Gary works at Ghosts and Goblins, a Halloween store. He puts orange, black, and white Halloween candies in boxes. After he fills a box, 1/4 is orange, 1/6 is black, and 21 are white. How many candies does Boris put in each box?
1/4 +1/6 = 3/12 +2/12 = 5/12
12/12 - 5/12 = 7/12
so we finish filling 7/12 of the box with 21 white candles
if n is all the candles (7/12) n = 21
n = 12 * 21/7) = 12 * 3 = 36
3/12 + 2/12 = 5/12 amount in orange and black combined which leaves 7/12 as white
7/12 = 21/x : you know 21 is 7/12 of the total
x=36 : total number of candies
To find out how many candies Gary puts in each box, we need to add up the fractions representing the different colors of candies.
The fraction for orange candies is 1/4, the fraction for black candies is 1/6, and we are given that there are 21 white candies.
Let's add up these fractions to find the total fraction of candies in each box:
1/4 + 1/6 + 21/x = 1
To solve this equation, we first need to find a common denominator for 1/4 and 1/6. The least common multiple of 4 and 6 is 12.

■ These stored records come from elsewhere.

-- ==== Sys2Proof/Machine/Tokens.lean ====
section
/-! DEFINITION. The events of the Dvoros protocol: what slices and homes do with messages, persistent
requests, recounts and incarnations (R368 to R398), and the patrol scrub (R216). -/

namespace Sys2Proof.Machine

/-! ## Receiving -/

/-- The tokens that a message carries. -/
def Msg.tokens : Msg → Nat
  | .tok _ p | .putt _ p | .rack _ p => p.count
  | _ => 0
/-- Messages of the recovery logic, which no die sends (R371). -/
def Msg.recovery : Msg → Bool
  | .down .. | .up .. => true
  | _ => false
/-- Adds to a die's stale-token count (R352, R372, R392). -/
def State.staleAt (s : State) (d : Nat) : State := s.updDie d fun x => { x with stale := satInc x.stale }
/-- Takes the Dvoros message that `pick` names at its die (R372): one from an old incarnation, tokens at a die that has
just rejoined (R395), and all that reach a failed die, are discarded. -/
def onToken (s : State) (what : String) (mine : Msg → Bool) (k : State → Nat → Nat → Msg → State) : Out :=
  match s.net[s.pick]? with
  | none => off what
  | some f =>
    match f.dest with
    | .die i =>
      match s.ownDie i with
      | none => off what
      | some d =>
        if !mine f.msg || decide (maxAge ≤ Flight.age f s.now) then off what
        else if (s.die d).failed then .next { s with net := dropNth s.pick s.net }
        else
          let s1 := { s with net := dropNth s.pick s.net }
          let old := !Msg.recovery f.msg && look 0 f.src (s.die d).known != f.inc
          let early := Msg.tokens f.msg != 0 && (s.die d).upUntil.isSome
          .next (if old || early then (if Msg.tokens f.msg != 0 then s1.staleAt d else s1) else k s1 d f.src f.msg)
    | _ => off what
/-- a is greater than b modulo 2^16 (R381). -/
def newer (a b : BitVec 16) : Bool := a != b && decide ((a - b).toNat < 2 ^ 15)

/-! ## Slices -/

/-- Every access that waits on a line tries again, the line's request being over unless its PREQ is outstanding
(R379) and `all` does not end that too. -/
def State.retryLine (s : State) (d line : Nat) (all : Bool) : State :=
  match s.sreq d line with
  | none => s
  | some r =>
    let s1 := if r.phase = .persistent ∧ !all then s.setSreq d line { r with waiters := [] } else s.dropSreq d line
    r.waiters.foldl (fun s w => s.performWaiter d (some line) w.1) s1
/-- Performs waiting accesses in order while the entry allows; answers those that remain (R376). -/
def State.performLine (s : State) (d line : Nat) : List (Waiter × Bool) → List (Waiter × Bool) × State
  | [] => ([], s)
  | (w, wr) :: l =>
    if s.satisfied d line wr then (s.performWaiter d (some line) w).performLine d line l else ((w, wr) :: l, s)
/-- Accesses that could not be performed wait again (R373). -/
def State.waitAgain (s : State) (d line : Nat) (l : List (Waiter × Bool)) : State :=
  l.foldl (fun s w => s.request d line w.2 w.1) s
/-- Sends PREQ for a line (R378, R379). -/
def State.sendPreq (s : State) (d line : Nat) (write : Bool) : State :=
  match s.lineHome line with
  | some h => s.post d (.die h) (.preq line write (sliceOf line))
  | none => s
/-- Outstanding requests of a slice whose lines have one home, with their lines. -/
def State.sameHome (s : State) (d line : Nat) : List (Nat × SliceReq) :=
  (s.sreqs.filter fun e => e.1 / 2 ^ 45 == d && sliceOf (e.1 % 2 ^ 45) == sliceOf line &&
    s.lineHome (e.1 % 2 ^ 45) == s.lineHome line).map fun e => (e.1 % 2 ^ 45, e.2)
/-- With no PREQ outstanding at their home, the line that waited longest for it sends its PREQ (R379). -/
def State.unblock (s : State) (d line : Nat) : State :=
  if (s.sameHome d line).any fun e => e.2.phase == .persistent then s
  else match ((s.sameHome d line).filter fun e => e.2.phase == .blocked).foldl
      (fun (b : Option (Nat × SliceReq)) e => match b with
        | none => some e
        | some x => if e.2.since < x.2.since then some e else some x) none with
  | some e => (s.setSreq d e.1 { e.2 with phase := .persistent, since := s.now }).sendPreq d e.1 e.2.write
  | none => s
/-- The requester's own active request is satisfied: the accesses are performed, then PDONE (R383). -/
def State.finishOwn (s : State) (d line h : Nat) (e : PEnt) : State :=
  let ws := ((s.sreq d line).map (·.waiters)).getD []
  let (rest, s1) := (s.dropSreq d line).performLine d line ws
  let s2 := (s1.setPent d (sliceOf line) h { e with forwarded := true }).post d (.die h) (.pdone line e.seq)
  (s2.waitAgain d line rest).unblock d line
/-- The error response of a line reaches its requester (R216, R394; log 31): each access that waits meets it, and the
requester's own active request has no more to wait for (R383). -/
def State.errArrives (s : State) (d line code : Nat) : State :=
  let s0 := { s with errAt := some (d, line, code) }
  match s.lineHome line with
  | none => s
  | some h =>
    let e := s.pent d (sliceOf line) h
    let own := e.on && e.line == line && e.die == s.islDie d && !e.forwarded
    let s1 := { s0.retryLine d line own with errAt := none }
    if own then
      ((s1.setPent d (sliceOf line) h { e with forwarded := true }).post d (.die h) (.pdone line e.seq)).unblock d line
    else s1
/-- What a slice does for a line whose entry has changed (R376, R383). -/
def State.serveLine (s : State) (d line : Nat) : State :=
  match s.lineHome line with
  | none => s
  | some h =>
    let e := s.pent d (sliceOf line) h
    if e.on && e.line == line && e.die == s.islDie d && !e.forwarded && s.satisfied d line e.write then
      s.finishOwn d line h e
    else
      match s.sreq d line with
      | none => s
      | some r =>
        if !s.satisfied d line r.write then s
        else if r.phase = .persistent then
          let (rest, s1) := (s.setSreq d line { r with waiters := [] }).performLine d line r.waiters
          s1.waitAgain d line rest
        else
          let (rest, s1) := (s.dropSreq d line).performLine d line r.waiters
          s1.waitAgain d line rest
/-- The obligation of a holder while another's request for the line is active (R382, R374). -/
def State.oblige (s : State) (d line : Nat) : State :=
  match s.lineHome line, s.ent d line with
  | some h, some x =>
    let e := s.pent d (sliceOf line) h
    if !e.on || e.line != line || e.die == s.islDie d then s
    else if e.write then s.giveAll d line e.die
    else if e.forwarded || !x.crown then s
    else ((s.setPent d (sliceOf line) h { e with forwarded := true }).giveOne d line e.die).notePred d line e.die
  | _, _ => s
/-- A slice answers GETS or GETX from a die (R375), with the error response where the line's home is down (R394). -/
def State.sliceAnswer (s : State) (d line src : Nat) (write : Bool) : State :=
  if ((s.lineHome line).map fun h => (s.die d).down.contains h).getD false then s.post d (.die src) (.err line 7)
  else match s.activeAt d line with
  | some e => if e.die != src then s else if write then s.giveAll d line src else s.giveOne d line src
  | none => if write then s.giveAll d line src else s.giveOne d line src
/-- Whether tokens of a serial are stale at a slice (R392). -/
def State.staleFor (s : State) (d line : Nat) (serial : BitVec 4) : Bool :=
  match s.ent d line with
  | some e => e.serial != serial
  | none => s.filters.any fun f => f.die == d && f.line == line && f.serial == serial
/-- TOK at a slice (R376, R392). -/
def State.tokArrives (s : State) (d src line : Nat) (p : TokPay) : State :=
  if s.staleFor d line p.serial then s.staleAt d
  else (((s.addTokens d line p).notePred d line src).oblige d line).serveLine d line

Converting 1/4 and 1/6 to have a common denominator of 12:
(1/4) * (3/3) = 3/12
(1/6) * (2/2) = 2/12
Now our equation becomes:
3/12 + 2/12 + 21/x = 1
Adding the fractions:
5/12 + 21/x = 1
Subtracting 5/12 from both sides of the equation:
21/x = 1 - 5/12
Simplifying:
21/x = 12/12 - 5/12
21/x = 7/12
Now, we can cross multiply to solve for x:
7x = 21 * 12
7x = 252
Dividing both sides by 7:
x = 252/7
x = 36
Therefore, Gary puts 36 candies in each box.
To determine the number of candies Boris puts in each box, we need to find the total number of candies in one box.
Let's assign a variable for the total number of candies in one box, say "x".
Out of the total candies in the box:
- 1/4 is orange, which means there are (1/4)x orange candies.
- 1/6 is black, which means there are (1/6)x black candies.
- 21 are white candies.
The sum of these three types of candies gives us the total number of candies in the box:
(1/4)x + (1/6)x + 21 = x
To solve this equation, we can eliminate the fractions by multiplying both sides of the equation by the least common denominator (LCD) of 4 and 6, which is 12:
12 * [(1/4)x + (1/6)x + 21] = 12 * x
3x + 2x + 252 = 12x
5x + 252 = 12x
252 = 12x - 5x
252 = 7x
Now, we can solve for "x" by dividing both sides of the equation by 7:
252/7 = x
x = 36
Therefore, Boris puts 36 candies in each box at Ghosts and Goblins.